Erst sehr viel später, als ich, für mich entscheidend, die Abhandlungen von Sigmund Freud zur Sexualtheorie las, begriff ich dass wir Menschen insofern eigentlich auch mehr oder weniger nur "Tiere sind". Zu diesem Zeitpunkt begann ich plötzlich die Menschen "als Tiere" sogar zu lieben, was bis heute bei mir so aber dann eben auch ganz anders so geblieben ist; was zugleich eine gewisse Komik beinhaltet. Sukzessive von Tag zu Tag und von Jahr zu Jahr lernte ich aber darüber hinaus, dass der Mensch, wenn auch zu einem erheblichen Teil "Tier" doch darüber hinaus sehr viel mehr ist; und entwickelte für mich einen sich allerdings ebenso kontinuierlich verändernden "Humanismus". Ich sehe mich mit meinen Mitmenschen selbst seitdem sogar im für die "Natur" so gefährlichen "Anthropozän" als die notwendige und nicht hintergehbare Spitze der Evolution und erhaltenswerte wenn auch nicht erkennbar zielgerichtete "Schöpfung" an, und eben doch - trotz aller Mängel - als ein wünschenswertes und riskant liebenswertes Ergebnis des für uns nach wie vor unerklärlichen und insofern offenen Schicksals.

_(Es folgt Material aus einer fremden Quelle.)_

/-! emit -/

@[simp] theorem State.emit_cfg (s : State) (p : Pin) (b : Bool) : (s.emit p b).cfg = s.cfg := rfl
@[simp] theorem State.emit_snap (s : State) (p : Pin) (b : Bool) : (s.emit p b).snap = s.snap := rfl
@[simp] theorem State.emit_gate (s : State) (p : Pin) (b : Bool) : (s.emit p b).gate = s.gate := rfl
@[simp] theorem State.emit_blink (s : State) (p : Pin) (b : Bool) : (s.emit p b).blink = s.blink := rfl
@[simp] theorem State.emit_lastMs (s : State) (p : Pin) (b : Bool) : (s.emit p b).lastMs = s.lastMs := rfl
@[simp] theorem State.emit_lastMsWritten (s : State) (p : Pin) (b : Bool) : (s.emit p b).lastMsWritten = s.lastMsWritten := rfl
@[simp] theorem State.emit_ds (s : State) (p : Pin) (b : Bool) : (s.emit p b).ds = s.ds := rfl
@[simp] theorem State.emit_armed (s : State) (p : Pin) (b : Bool) : (s.emit p b).armed = s.armed := rfl
@[simp] theorem State.emit_logoffPend (s : State) (p : Pin) (b : Bool) : (s.emit p b).logoffPend = s.logoffPend := rfl
@[simp] theorem State.emit_firePend (s : State) (p : Pin) (b : Bool) : (s.emit p b).firePend = s.firePend := rfl
@[simp] theorem State.emit_ser (s : State) (p : Pin) (b : Bool) : (s.emit p b).ser = s.ser := rfl
@[simp] theorem State.emit_lines (s : State) (p : Pin) (b : Bool) : (s.emit p b).lines = s.lines.drive p b := rfl
@[simp] theorem State.emit_chip (s : State) (p : Pin) (b : Bool) : (s.emit p b).chip = s.chip.observe s.lines p b (Config.floatingBit s.draws) := rfl
@[simp] theorem State.emit_history (s : State) (p : Pin) (b : Bool) : (s.emit p b).history = s.history ++ [.emit p b] := rfl
@[simp] theorem State.emit_refusal (s : State) (p : Pin) (b : Bool) : (s.emit p b).refusal = s.refusal := rfl
@[simp] theorem State.emit_now (s : State) (p : Pin) (b : Bool) : (s.emit p b).now = s.now := rfl
@[simp] theorem State.emit_port (s : State) (p : Pin) (b : Bool) : (s.emit p b).port = s.port := rfl
@[simp] theorem State.emit_schedule (s : State) (p : Pin) (b : Bool) : (s.emit p b).schedule = s.schedule := rfl
@[simp] theorem State.emit_draws (s : State) (p : Pin) (b : Bool) : (s.emit p b).draws = s.draws := rfl
@[simp] theorem State.emit_value (s : State) (p : Pin) (b : Bool) : (s.emit p b).value = s.value := rfl

/-! writeLastMs -/

@[simp] theorem State.writeLastMs_cfg (s : State) (n : Word32) : (s.writeLastMs n).cfg = s.cfg := rfl
@[simp] theorem State.writeLastMs_snap (s : State) (n : Word32) : (s.writeLastMs n).snap = s.snap := rfl
@[simp] theorem State.writeLastMs_gate (s : State) (n : Word32) : (s.writeLastMs n).gate = s.gate := rfl
@[simp] theorem State.writeLastMs_blink (s : State) (n : Word32) : (s.writeLastMs n).blink = s.blink := rfl
@[simp] theorem State.writeLastMs_lastMs (s : State) (n : Word32) : (s.writeLastMs n).lastMs = n := rfl
@[simp] theorem State.writeLastMs_lastMsWritten (s : State) (n : Word32) : (s.writeLastMs n).lastMsWritten = true := rfl
@[simp] theorem State.writeLastMs_ds (s : State) (n : Word32) : (s.writeLastMs n).ds = s.ds := rfl
@[simp] theorem State.writeLastMs_armed (s : State) (n : Word32) : (s.writeLastMs n).armed = s.armed := rfl
@[simp] theorem State.writeLastMs_logoffPend (s : State) (n : Word32) : (s.writeLastMs n).logoffPend = s.logoffPend := rfl
@[simp] theorem State.writeLastMs_firePend (s : State) (n : Word32) : (s.writeLastMs n).firePend = s.firePend := rfl
@[simp] theorem State.writeLastMs_ser (s : State) (n : Word32) : (s.writeLastMs n).ser = s.ser := rfl
@[simp] theorem State.writeLastMs_lines (s : State) (n : Word32) : (s.writeLastMs n).lines = s.lines := rfl
@[simp] theorem State.writeLastMs_chip (s : State) (n : Word32) : (s.writeLastMs n).chip = s.chip := rfl
@[simp] theorem State.writeLastMs_history (s : State) (n : Word32) : (s.writeLastMs n).history = s.history := rfl
@[simp] theorem State.writeLastMs_refusal (s : State) (n : Word32) : (s.writeLastMs n).refusal = s.refusal := rfl
@[simp] theorem State.writeLastMs_now (s : State) (n : Word32) : (s.writeLastMs n).now = s.now := rfl
@[simp] theorem State.writeLastMs_port (s : State) (n : Word32) : (s.writeLastMs n).port = s.port := rfl
@[simp] theorem State.writeLastMs_schedule (s : State) (n : Word32) : (s.writeLastMs n).schedule = s.schedule := rfl
@[simp] theorem State.writeLastMs_draws (s : State) (n : Word32) : (s.writeLastMs n).draws = s.draws := rfl
@[simp] theorem State.writeLastMs_value (s : State) (n : Word32) : (s.writeLastMs n).value = s.value := rfl

/-! give -/

@[simp] theorem State.give_cfg (s : State) (v : FnValue) : (s.give v).cfg = s.cfg := rfl
@[simp] theorem State.give_snap (s : State) (v : FnValue) : (s.give v).snap = s.snap := rfl
@[simp] theorem State.give_gate (s : State) (v : FnValue) : (s.give v).gate = s.gate := rfl
@[simp] theorem State.give_blink (s : State) (v : FnValue) : (s.give v).blink = s.blink := rfl
@[simp] theorem State.give_lastMs (s : State) (v : FnValue) : (s.give v).lastMs = s.lastMs := rfl
@[simp] theorem State.give_lastMsWritten (s : State) (v : FnValue) : (s.give v).lastMsWritten = s.lastMsWritten := rfl
@[simp] theorem State.give_ds (s : State) (v : FnValue) : (s.give v).ds = s.ds := rfl
@[simp] theorem State.give_armed (s : State) (v : FnValue) : (s.give v).armed = s.armed := rfl
@[simp] theorem State.give_logoffPend (s : State) (v : FnValue) : (s.give v).logoffPend = s.logoffPend := rfl
@[simp] theorem State.give_firePend (s : State) (v : FnValue) : (s.give v).firePend = s.firePend := rfl
@[simp] theorem State.give_ser (s : State) (v : FnValue) : (s.give v).ser = s.ser := rfl
@[simp] theorem State.give_lines (s : State) (v : FnValue) : (s.give v).lines = s.lines := rfl
@[simp] theorem State.give_chip (s : State) (v : FnValue) : (s.give v).chip = s.chip := rfl
@[simp] theorem State.give_history (s : State) (v : FnValue) : (s.give v).history = s.history := rfl
@[simp] theorem State.give_refusal (s : State) (v : FnValue) : (s.give v).refusal = s.refusal := rfl
@[simp] theorem State.give_now (s : State) (v : FnValue) : (s.give v).now = s.now := rfl
@[simp] theorem State.give_port (s : State) (v : FnValue) : (s.give v).port = s.port := rfl
@[simp] theorem State.give_schedule (s : State) (v : FnValue) : (s.give v).schedule = s.schedule := rfl
@[simp] theorem State.give_draws (s : State) (v : FnValue) : (s.give v).draws = s.draws := rfl
@[simp] theorem State.give_value (s : State) (v : FnValue) : (s.give v).value = some v := rfl

/-! blinkReset -/

@[simp] theorem State.blinkReset_cfg (s : State) : s.blinkReset.cfg = s.cfg := rfl
@[simp] theorem State.blinkReset_snap (s : State) : s.blinkReset.snap = s.snap := rfl
@[simp] theorem State.blinkReset_gate (s : State) : s.blinkReset.gate = s.gate := rfl
@[simp] theorem State.blinkReset_blink (s : State) : s.blinkReset.blink = Blink.fresh := rfl
@[simp] theorem State.blinkReset_lastMs (s : State) : s.blinkReset.lastMs = s.lastMs := rfl
@[simp] theorem State.blinkReset_lastMsWritten (s : State) : s.blinkReset.lastMsWritten = s.lastMsWritten := rfl
@[simp] theorem State.blinkReset_ds (s : State) : s.blinkReset.ds = s.ds := rfl
@[simp] theorem State.blinkReset_armed (s : State) : s.blinkReset.armed = s.armed := rfl
@[simp] theorem State.blinkReset_logoffPend (s : State) : s.blinkReset.logoffPend = s.logoffPend := rfl
@[simp] theorem State.blinkReset_firePend (s : State) : s.blinkReset.firePend = s.firePend := rfl
@[simp] theorem State.blinkReset_ser (s : State) : s.blinkReset.ser = s.ser := rfl
@[simp] theorem State.blinkReset_lines (s : State) : s.blinkReset.lines = s.lines := rfl
@[simp] theorem State.blinkReset_chip (s : State) : s.blinkReset.chip = s.chip := rfl
@[simp] theorem State.blinkReset_history (s : State) : s.blinkReset.history = s.history := rfl
@[simp] theorem State.blinkReset_refusal (s : State) : s.blinkReset.refusal = s.refusal := rfl
@[simp] theorem State.blinkReset_now (s : State) : s.blinkReset.now = s.now := rfl
@[simp] theorem State.blinkReset_port (s : State) : s.blinkReset.port = s.port := rfl
@[simp] theorem State.blinkReset_schedule (s : State) : s.blinkReset.schedule = s.schedule := rfl
@[simp] theorem State.blinkReset_draws (s : State) : s.blinkReset.draws = s.draws := rfl
@[simp] theorem State.blinkReset_value (s : State) : s.blinkReset.value = s.value := rfl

Selbst wenn sich der Mensch durch den Menschen einmal als "Maschine" ganz aufheben sollte, und auf die "Vernichtung der Menschheit" oder moderater gesprochen die "Versklavung der Menschheit" durch Maschinen ein noch komplexerer und noch kompliziererer systemischer "Organismus" sich "sorgend" unserer Erde annehmen sollte, so werde ich meine humane Nachricht in das All der Unendlichkeit mitnehmen:
Der Mensch ist ein wundervoller Wert an sich, dessen Einmaligkeit, Nützlichkeit und auch gattungsmäßige Unverbesserlichkeit es für unseren menschlich überschaubaren Kosmos selbst in einem Horror-Szenario nachfolgend künstlicher Intelligenz zu bewahren gilt, weil letztere letztendlich nur aus den niedrigsten Instinkten des Menschen selbst, nämlich seiner kompletten Selbstverachtung statt seiner Selbstliebe geboren wurde.
Aus Verachtung aber, soweit ich dies inzwischen selbst allzu kurzsichtig mit begrenzter Lebensspanne aus der historischen Erfahrung des Menschseins begutachten kann, ist noch nie etwas dem Kosmos Förderliches entstanden. Im Gegensatz dazu sollten wir deshalb eben unsere erreichbare und begrenzt überschaubare Welt vor diesem Supergau der Übernahme menschlicher Gefühle und Intelligenz durch künstliche Gefühle und künstliche Intelligenz schützen.p.s. Dieser vorläufige Text wird in den nächsten hoffentlich noch vor mir liegenden Tagen, Wochen und Monaten weiter fortgeschrieben, und ist nur ein vorläufiges aktuelles Zwischenergebnis meines NACHdenkens. Vor allem die Gedanken aus meiner Diplom- und Doktorarbeit aus den 80er Jahren werde ich noch einarbeiten, die aber in ihrer ursprünglichen Form als Vorstudie und pdf schon jetzt unter den auf meiner Homepage abrufbaren Publikationen bereits veröffentlicht sind.